-- ==== Sys2Proof/Machine/Waits.lean ====
section
/-!
DEFINITION. Waits.lean: what the cohort event arbiter does (07 R133 to R140; 05 R96, R97; 09 R169): mask waits, the team
barrier, donations, and the retirement of cohorts (02 R43).
-/
namespace Sys2Proof.Machine

/-- A mask register, as the event before left it (07 R133). -/
def Cohort.mget (c : Cohort) (m : Nat) : Lanes := tget 0 c.m m

def Cohort.mset (c : Cohort) (m : Nat) (v : Lanes) : Cohort := { c with m := Machine.tset 0 c.m m v }

/-- The records of a kind. -/
def Cohort.hwOf (c : Cohort) (f : HwRec → Bool) : List (Nat × HwRec) := c.hw.filter (fun e => f e.2)

/-- Free the records that satisfy f. -/
def Cohort.freeHw (c : Cohort) (f : HwRec → Bool) : Cohort := { c with hw := c.hw.filter (fun e => !(f e.2)) }

/-- The lanes of a list of records. -/
def hwLanes (l : List (Nat × HwRec)) : Lanes := l.foldl (fun a e => a ||| e.2.lanes) 0

/-- The record that an arrival joins (09 R169): the `bar` record; an unbounded `waitm` one with the same MA, MB and PS; the
open part of a donation; else a free one of the six. None: the group stands at its word. -/
def Cohort.hwPlace (c : Cohort) (h : HwRec) : Option Nat :=
  let joins (e : Nat × HwRec) : Bool :=
    e.2.kind = h.kind && (h.kind != 1 || (h.remain = 0 && e.2.remain = 0 && e.2.ma = h.ma && e.2.mb = h.mb && e.2.ps = h.ps))
  match c.hw.find? joins with
  | some (k, _) => some k
  | none => (List.range 6).find? (fun k => !(c.hw.any (fun e => e.1 = k)))

/-- Arrive at a record: `t` is the arrival's place in the arbiter's order. -/
def Cohort.arrive (c : Cohort) (k t : Nat) (h : HwRec) : Cohort :=
  match c.hw.find? (fun e => e.1 = k) with
  | some (_, o) => { c with hw := tins k { o with lanes := o.lanes ||| h.lanes, mb := h.mb, last := t } (tdel k c.hw) }
  | none => { c with hw := tins k { h with first := t, last := t } c.hw }

/-- Complete the mask wait on a register when every lane set in it is exited (07 R134): the waiters go on, the register is
reloaded from the MB of the last arrival, and predicates that PS names become true. -/
def Cohort.tryMask (c : Cohort) (ma : Nat) : Cohort :=
  let rs := c.hwOf (fun h => h.kind = 1 && h.ma = ma)
  if rs.isEmpty || c.mget ma &&& ~~~c.exited != 0 then c
  else
    let mb := (rs.foldl (fun (b : Nat × Nat) e => if b.1 ≤ e.2.last then (e.2.last, e.2.mb) else b) (0, 0)).2
    let c := c.mset ma (c.mget mb)
    let c := rs.foldl (fun c e => if e.2.ps = 0 then c else c.pset (e.2.ps - 1) e.2.lanes e.2.lanes) c
    (c.freeHw (fun h => h.kind = 1 && h.ma = ma)).release (hwLanes rs)

/-- Complete every mask wait that is complete, in ascending order of the registers, before the barrier: the spec does not order two waits
that one event completes (log entry 40). -/
def Cohort.tryMasks (c : Cohort) : Cohort := (List.range 12).foldl (fun c ma => c.tryMask ma) c

/-- Whether the open barrier is complete (07 R137): in every cohort, every lane set in m(MREG) is exited. -/
def Team.barDone (t : Team) : Bool :=
  t.bar.isOpen && (List.range t.launch.n).all (fun i =>
    let c := tget {} t.cohs i
    c.retired || c.mget t.bar.mreg &&& ~~~c.exited = 0)

/-- The end of a barrier's generation (07 R137, R138). MREG keeps the generation's register until the next one: the spec does not say
what it reads in between (log entry 40). -/
def Barrier.ended (b : Barrier) : Barrier :=
  { b with isOpen := false, gen := b.gen + 1, waitcoh := 0, remain := 0, bounded := false }

/-- Complete the barrier when it is complete: every waiting thread goes on, each such cohort's m(MREG) is reloaded. -/
def Team.tryBar (t : Team) : Team :=
  if t.barDone then
    { t with
      bar := t.bar.ended
      cohs := t.cohs.map (fun e =>
        match (e.2.hwOf (fun h => h.kind = 2)).head? with
        | some (_, h) => (e.1, ((e.2.mset t.bar.mreg (e.2.mget h.mb)).freeHw (fun h => h.kind = 2)).release h.lanes)
        | none => e) }
  else t

-- donation (07 R140; 05 R96, R97) --------------------------------------------------------------------------------------------

/-- The open part of a donation: its record, with the partner and the count that its IMM16 names. -/
def Cohort.part (c : Cohort) : Option HwRec := ((c.hwOf (fun h => h.kind = 3 || h.kind = 4)).head?).map (·.2)

/-- An illegal-instruction fault for threads that wait at a `donate` or `accept` (05 R97; 07 R140). -/
def State.partFault (s : State) (tid coh : Nat) : State :=
  match (s.coh tid coh).part with
  | some h =>
    let s := s.modCoh tid coh (fun c => c.freeHw (fun h => h.kind = 3 || h.kind = 4))
    let pc := tget 0 (s.coh tid coh).pc (lowest h.lanes)
    let op := if h.kind = 3 then 0x18 else 0x19
    s.programFault tid coh h.lanes pc pc { cause := 0x10, detail := op + 3 * 256, pages := [op * 2 ^ 24 + h.imm] }
  | none => s

/-- Whether two open parts name each other. -/
def paired (d e : Nat) (hd he : HwRec) : Bool :=
  hd.kind = 3 && he.kind = 4 && hd.imm % 32 = e && he.imm % 32 = d

/-- A pair that names different counts faults in both cohorts (05 R97). -/
def State.pairCheck (s : State) (tid coh : Nat) : State :=
  match (s.coh tid coh).part with
  | none => s
  | some h =>
    let o := h.imm % 32
    match (s.coh tid o).part with
    | none => s
    | some h' =>
      if (paired coh o h h' || paired o coh h' h) && h.imm / 32 != h'.imm / 32 then (s.partFault tid coh).partFault tid o
      else s

/-- The parts that wait for a cohort that has retired end in a fault (07 R140). -/
def State.partnerCheck (s : State) (tid coh : Nat) : State :=
  match (s.coh tid coh).part with
  | some h => if (s.coh tid (h.imm % 32)).retired then s.partFault tid coh else s
  | none => s

/-- Registers [lo, hi) of a cohort that an outstanding long-latency write names (02 R43; 05 R96). -/
def State.regBusy (s : State) (tid coh lo hi : Nat) : Bool :=
  let meets (r n : Nat) : Bool := r < hi && lo < r + n
  (tsome s.ops).any (fun e => e.2.tid = tid && e.2.coh = coh && (match e.2.dest with
    | .load r _ _ => meets r 1
    | .atomic r _ => meets r 1
    | .regs r n => meets r n
    | _ => false)) ||
  (tvals (s.coh tid coh).locks).any (fun r => r.wait != 0 && meets r.vd 1)

-- retirement (02 R43) -----------------------------------------------------------------------------------------------------------

/-- The corrupted-tile fault (20 R305; 09 R161). -/
def tileFault (x : Nat × Nat) : FaultInfo :=
  { cause := 0x19, detail := x.2, pages := [x.1 / 2 ^ 20 + x.1 % 2 ^ 20 * 2 ^ 16] }

/-- The slack of the quads in which a team still has a cohort that has not retired (05 R95): the rest is free. -/
def Team.keepSlack (t : Team) : Team :=
  { t with slack := t.slack.filter (fun g => t.cohs.any (fun c => c.2.quad = g / 128 && !c.2.retired)) }

/-- A cohort without a runnable, waiting or parked thread retires, and breaks the lines it holds (21 R322). With a corrupted
tile outstanding the fault is handled as one without a handler (20 R305). The last cohort's retirement disarms the team's
boarding requests (20 R306). -/
def State.tryRetire (s : State) (tid coh : Nat) : State :=
  let c := s.coh tid coh
  if c.retired || c.exited != BitVec.allOnes 32 then s
  else
    match c.tiles with
    | x :: _ => s.terminate tid (rec512 (s.faultWords tid coh 0 (tileFault x) true))
    | [] =>
      let s := (s.breakAll tid coh true).modCoh tid coh (fun c => { c with retired := true, holds := [], words := [], pre := none })
      let s := s.modTeam tid Team.keepSlack
      let t := s.team tid
      if (List.range t.launch.n).all (fun i => (s.coh tid i).retired) then s.disarm t.core (fun b => b.tid = tid) else s

end Sys2Proof.Machine
end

*****

EXERCISE BRIEF –
Of the lines above, retype only those from the line containing "let joins (e" through the line containing "(k, _) => some k", including both, exactly.

OUTPUT FOR THIS TASK –
  let joins (e : Nat × HwRec) : Bool :=
    e.2.kind = h.kind && (h.kind != 1 || (h.remain = 0 && e.2.remain = 0 && e.2.ma = h.ma && e.2.mb = h.mb && e.2.ps = h.ps))
  match c.hw.find? joins with
  | some (k, _) => some k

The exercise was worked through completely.